Ruth Marcus didn’t get the message
26-Dec-12
Dean Baker:
Ruth Marcus Is Outraged by Overly Generous Social Security Checks
Well, who can blame her? After all, we have tens of millions of seniors living high on Social Security checks averaging a bit over $1,200 a month at a time when folks like the CEOs in the Campaign to Fix the Debt are supposed to subsist on paychecks that typically come to $10 million to $20 million a year.
Anyhow, her main trick for cutting benefits is to adopt the chained consumer price index as the basis for the annual cost of living adjustment. This would have the effect of reducing benefits by 0.3 percentage points for each year of retirement. This means a beneficiary would see a 3 percent cut in benefits after 10 years, a 6 percent cut after 20 years and a 9 percent cut after 30 years. This is real money. Since Social Security is more than half the income for almost 70 percent of retirees and more than 90 percent of the income for 40 percent of retirees, the hit to the affected population would be considerably larger than the hit to the top 2 percent from ending the Bush era tax cuts.

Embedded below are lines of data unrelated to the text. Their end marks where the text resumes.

-- ==== Sys2Proof/Machine/SysMap.lean ====
section
/-! DEFINITION. The registers of SYS space and loop block space (R183 to R186, R419, and the field tables of every block): for
each field its register, its bits, its access code (R8), its legal values (R11) and what the Cold and Warm columns give (R10). -/

namespace Sys2Proof.Machine

/-- Access codes (R8). -/
inductive FieldAccess where
  | ro
  | rw
  | w1s
  | w1c
  | rc
  | wo
  deriving DecidableEq, Repr

/-- How a value outside the legal ones is stored (R11): `any` every value is legal; `range` unsigned, clamped; `srange` signed in
the field, clamped; `enum` codes above the first take the second; `real` REAL32, clamped; `mask` bits outside are stored as 0;
`ip` an address of 0.0.0.0/8, 127.0.0.0/8 or 224.0.0.0/3 is stored as 0 (R334). -/
inductive FieldClamp where
  | any
  | range (lo hi : Nat)
  | srange (lo hi : Int)
  | enum (top fallback : Nat)
  | real (lo hi : Nat)
  | mask (m : Nat)
  | ip
  deriving DecidableEq, Repr

/-- One field of a register or register array: the address of element 0, stride and count of up to two indices, bits `[hi:lo]`,
access, legal values, the value after a cold priming, whether a cold and a warm priming keep or recompute it instead (kept, hw,
cal, Image value), and the address at which it is stored where that is another register (DIO_OUT_SET and DIO_OUT_CLR, R238). -/
structure FieldSpec where
  base : Nat
  s1 : Nat
  c1 : Nat
  s2 : Nat
  c2 : Nat
  hi : Nat
  lo : Nat
  acc : FieldAccess
  clamp : FieldClamp
  cold : Nat
  coldKept : Bool
  warmKept : Bool
  home : Nat
  deriving DecidableEq, Repr

/-- The key of a field in the register file: its register address and its lowest bit. -/
def fieldKey (addr lo : Nat) : Nat := addr * 32 + lo

/-- Fields of the Identity block. -/
def mapIdentity : List FieldSpec :=
  [⟨0x40000040, 0x0, 1, 0x0, 1, 14, 14, .w1c, .any, 0x0, false, false, 0x40000040⟩,
   ⟨0x40000040, 0x0, 1, 0x0, 1, 13, 13, .ro, .any, 0x0, true, true, 0x40000040⟩,
   ⟨0x40000040, 0x0, 1, 0x0, 1, 12, 12, .ro, .any, 0x0, true, true, 0x40000040⟩,
   ⟨0x40000040, 0x0, 1, 0x0, 1, 11, 11, .ro, .any, 0x0, true, true, 0x40000040⟩,
   ⟨0x40000040, 0x0, 1, 0x0, 1, 10, 10, .ro, .any, 0x0, true, true, 0x40000040⟩,
   ⟨0x40000040, 0x0, 1, 0x0, 1, 9, 9, .ro, .any, 0x0, true, true, 0x40000040⟩,
   ⟨0x40000040, 0x0, 1, 0x0, 1, 8, 8, .ro, .any, 0x0, true, true, 0x40000040⟩,
   ⟨0x40000040, 0x0, 1, 0x0, 1, 7, 7, .ro, .any, 0x0, true, true, 0x40000040⟩,
   ⟨0x40000040, 0x0, 1, 0x0, 1, 6, 6, .ro, .any, 0x0, true, true, 0x40000040⟩,
   ⟨0x40000040, 0x0, 1, 0x0, 1, 5, 0, .ro, .any, 0x0, true, true, 0x40000040⟩,
   ⟨0x40000080, 0x10, 2, 0x0, 1, 31, 31, .ro, .any, 0x0, true, true, 0x40000080⟩,
   ⟨0x40000080, 0x10, 2, 0x0, 1, 30, 30, .ro, .any, 0x0, true, true, 0x40000080⟩,
   ⟨0x40000080, 0x10, 2, 0x0, 1, 29, 27, .ro, .any, 0x0, true, true, 0x40000080⟩,
   ⟨0x40000080, 0x10, 2, 0x0, 1, 20, 16, .ro, .any, 0x0, true, true, 0x40000080⟩,
   ⟨0x40000080, 0x10, 2, 0x0, 1, 2, 0, .ro, .any, 0x0, true, true, 0x40000080⟩,
   ⟨0x40000084, 0x10, 2, 0x0, 1, 31, 0, .ro, .any, 0x0, true, true, 0x40000084⟩,
   ⟨0x40000088, 0x10, 2, 0x0, 1, 31, 0, .ro, .any, 0x0, true, true, 0x40000088⟩,
   ⟨0x4000008C, 0x10, 2, 0x0, 1, 31, 0, .ro, .any, 0x0, true, true, 0x4000008C⟩,
   ⟨0x400000A0, 0x0, 1, 0x0, 1, 31, 31, .ro, .any, 0x0, false, false, 0x400000A0⟩,
   ⟨0x400000A0, 0x0, 1, 0x0, 1, 30, 30, .ro, .any, 0x0, false, false, 0x400000A0⟩,
   ⟨0x400000A0, 0x0, 1, 0x0, 1, 23, 16, .ro, .any, 0x0, false, false, 0x400000A0⟩,
   ⟨0x400000A0, 0x0, 1, 0x0, 1, 3, 0, .ro, .any, 0x0, false, false, 0x400000A0⟩,
   ⟨0x40000000, 0x0, 1, 0x0, 1, 31, 16, .ro, .any, 0x0, true, true, 0x40000000⟩,
   ⟨0x40000000, 0x0, 1, 0x0, 1, 15, 8, .ro, .any, 0x0, true, true, 0x40000000⟩,
   ⟨0x40000000, 0x0, 1, 0x0, 1, 7, 0, .ro, .any, 0x0, true, true, 0x40000000⟩,
   ⟨0x40000004, 0x0, 1, 0x0, 1, 31, 0, .ro, .any, 0x0, true, true, 0x40000004⟩,
   ⟨0x40000008, 0x0, 1, 0x0, 1, 31, 0, .ro, .any, 0x0, true, true, 0x40000008⟩,
   ⟨0x4000000C, 0x0, 1, 0x0, 1, 31, 0, .ro, .any, 0x0, true, true, 0x4000000C⟩]

/-- Fields of the Mode block. -/
def mapMode : List FieldSpec :=
  [⟨0x40001000, 0x0, 1, 0x0, 1, 24, 24, .ro, .any, 0x0, true, true, 0x40001000⟩,
   ⟨0x40001000, 0x0, 1, 0x0, 1, 23, 20, .ro, .any, 0x0, true, false, 0x40001000⟩,
   ⟨0x40001000, 0x0, 1, 0x0, 1, 16, 16, .ro, .any, 0x0, false, false, 0x40001000⟩,
   ⟨0x40001000, 0x0, 1, 0x0, 1, 15, 12, .ro, .any, 0x0, false, false, 0x40001000⟩,
   ⟨0x40001000, 0x0, 1, 0x0, 1, 11, 8, .ro, .any, 0x0, true, true, 0x40001000⟩,
   ⟨0x40001000, 0x0, 1, 0x0, 1, 2, 0, .ro, .any, 0x1, false, false, 0x40001000⟩,
   ⟨0x40001004, 0x0, 1, 0x0, 1, 2, 1, .rw, (.enum 2 0), 0x0, false, false, 0x40001004⟩,
   ⟨0x40001004, 0x0, 1, 0x0, 1, 0, 0, .rw, .any, 0x0, false, false, 0x40001004⟩,
   ⟨0x40001008, 0x0, 1, 0x0, 1, 31, 16, .ro, .any, 0x0, true, true, 0x40001008⟩,
   ⟨0x40001008, 0x0, 1, 0x0, 1, 3, 2, .ro, .any, 0x0, true, true, 0x40001008⟩,
   ⟨0x40001008, 0x0, 1, 0x0, 1, 1, 0, .ro, .any, 0x0, true, true, 0x40001008⟩,
   ⟨0x4000100C, 0x0, 1, 0x0, 1, 2, 0, .ro, .any, 0x0, true, true, 0x4000100C⟩,
   ⟨0x40001010, 0x0, 1, 0x0, 1, 1, 0, .wo, (.enum 2 0), 0x0, false, false, 0x40001010⟩,
   ⟨0x40001014, 0x0, 1, 0x0, 1, 8, 8, .ro, .any, 0x0, false, false, 0x40001014⟩,
   ⟨0x40001014, 0x0, 1, 0x0, 1, 2, 0, .ro, .any, 0x0, false, false, 0x40001014⟩,
   ⟨0x40001018, 0x0, 1, 0x0, 1, 31, 0, .ro, .any, 0x0, false, false, 0x40001018⟩,
   ⟨0x4000101C, 0x0, 1, 0x0, 1, 31, 0, .ro, .any, 0x0, false, false, 0x4000101C⟩]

But Marcus insists this cut must be done first and foremost in the name of accuracy, since the chained CPI is supposed to provide a better measure of the cost of living. She notes but quickly dismisses the evidence from the Bureau of Labor Statistics (BLS) consumer price index for the elderly (CPI-E), which shows that the rate of inflation seen by the elderly is somewhat higher than the overall rate of inflation.